Stored items
#####

-- ==== Sys2Proof/Laws/Ops.lean ====
section
/-! SUPPORT. What each shared operation on records, entries and time can do, said once. -/

namespace Sys2Proof.Machine

variable {s : State}

theorem satAdd_le (limit a b : Nat) : satAdd limit a b ≤ limit := Nat.min_le_left _ _

theorem satAdd_of_le {limit a b : Nat} (h : a + b ≤ limit) : satAdd limit a b = a + b := Nat.min_eq_right h

/-- Every pedestal occurs in `Ped.all`. -/
@[simp] theorem mem_all (n : Ped) : n ∈ Ped.all := List.mem_finRange n

/-- A pedestal number byte in 1..16 names that pedestal. -/
theorem pedestalOf_number (n : Ped) : pedestalOf n.number = some n := by
  revert n
  decide

/-- Something that holds before sixteen updates and is kept by each holds after them. -/
theorem forPedestals_induction {P : State → Prop} {f : Ped → State → State} (h : P s)
    (step : ∀ n s, P s → P (f n s)) : P (forPedestals f s) := by
  unfold forPedestals
  generalize Ped.all = ns
  induction ns generalizing s with
  | nil => exact h
  | cons n ns ih => exact ih (step n s h)

/-- A projection that no single update changes is unchanged by sixteen. -/
theorem forPedestals_frame {α : Type} {proj : State → α} {f : Ped → State → State}
    (h : ∀ n s, proj (f n s) = proj s) : proj (forPedestals f s) = proj s :=
  forPedestals_induction (P := fun t => proj t = proj s) rfl fun n t e => (h n t).trans e

/-! ## Pace and quiet timer (R151) -/

/-- `paceFast` changes the pace and, at most, the next cycle start. -/
theorem paceFast_eq (s : State) :
    ∃ p, paceFast s = s.withBus { s.bus with pace := .fast, nextCycle := p } ∧ (p = s.timebase ∨ p = s.bus.nextCycle) := by
  unfold paceFast
  split
  · exact ⟨_, rfl, .inl rfl⟩
  · exact ⟨_, rfl, .inr rfl⟩

/-- `quietActivity` does nothing, or makes the pace FAST and starts the quiet timer. -/
theorem quietActivity_cases (s : State) :
    (s.allFree = false ∧ quietActivity s = s) ∨ (s.allFree = true ∧ quietActivity s = startQuiet (paceFast s)) := by
  unfold quietActivity
  cases s.allFree <;> simp

/-- `putSession` writes the record and touches nothing else but the bus's pace, quiet timer and next cycle start. -/
theorem putSession_eq (n : Ped) (r : Session) (s : State) :
    ∃ pace timer start, putSession n r s =
      (s.setSession n r).withBus { s.bus with pace := pace, quietTimer := timer, nextCycle := start } := by
  unfold putSession
  simp only []
  split
  · unfold paceFast
    split
    · exact ⟨_, _, _, rfl⟩
    · exact ⟨_, _, _, rfl⟩
  · split
    · exact ⟨_, _, _, rfl⟩
    · exact ⟨_, _, _, rfl⟩

@[simp] theorem putSession_session_self (n : Ped) (r : Session) : (putSession n r s).session n = r := by
  obtain ⟨p, q, t, h⟩ := putSession_eq n r s
  simp [h]

theorem putSession_session_ne {m n : Ped} (hm : m ≠ n) (r : Session) :
    (putSession n r s).session m = s.session m := by
  obtain ⟨p, q, t, h⟩ := putSession_eq n r s
  simp [h, State.session_setSession_ne s hm]

@[simp] theorem putSession_entry (n m : Ped) (r : Session) : (putSession n r s).entry m = s.entry m := by
  obtain ⟨p, q, t, h⟩ := putSession_eq n r s
  simp [h]

/-- The fields that `putSession` leaves as they are. -/
theorem putSession_frame (n : Ped) (r : Session) (s : State) :
    let t := putSession n r s
    t.timebase = s.timebase ∧ t.tickDue = s.tickDue ∧ t.windows = s.windows ∧ t.alloc = s.alloc
      ∧ t.settlement = s.settlement ∧ t.tariffs = s.tariffs ∧ t.clock = s.clock ∧ t.park = s.park
      ∧ t.settings = s.settings ∧ t.pedestals = s.pedestals ∧ t.line = s.line ∧ t.conds = s.conds
      ∧ t.supply = s.supply ∧ t.pending = s.pending := by
  obtain ⟨p, q, u, h⟩ := putSession_eq n r s
  simp [h]

/-! ## Refusals (R10) -/

/-- A refusal latches TOKEN-REFUSED and sets the refusal display, and does nothing else. -/
theorem refuseToken_eq (n : Ped) (reason : Byte) (s : State) :
    refuseToken n reason s = (latchPed n .tokenRefused (.reason reason) s).setSession n
      { s.session n with refusal := some ⟨reason, s.timebase + 5000⟩ } := rfl

end Sys2Proof.Machine
end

#####

▶ [Work request] In the entries above, count each line containing the word "unfold" and reply with only the count.

▶ [Output of the task] 5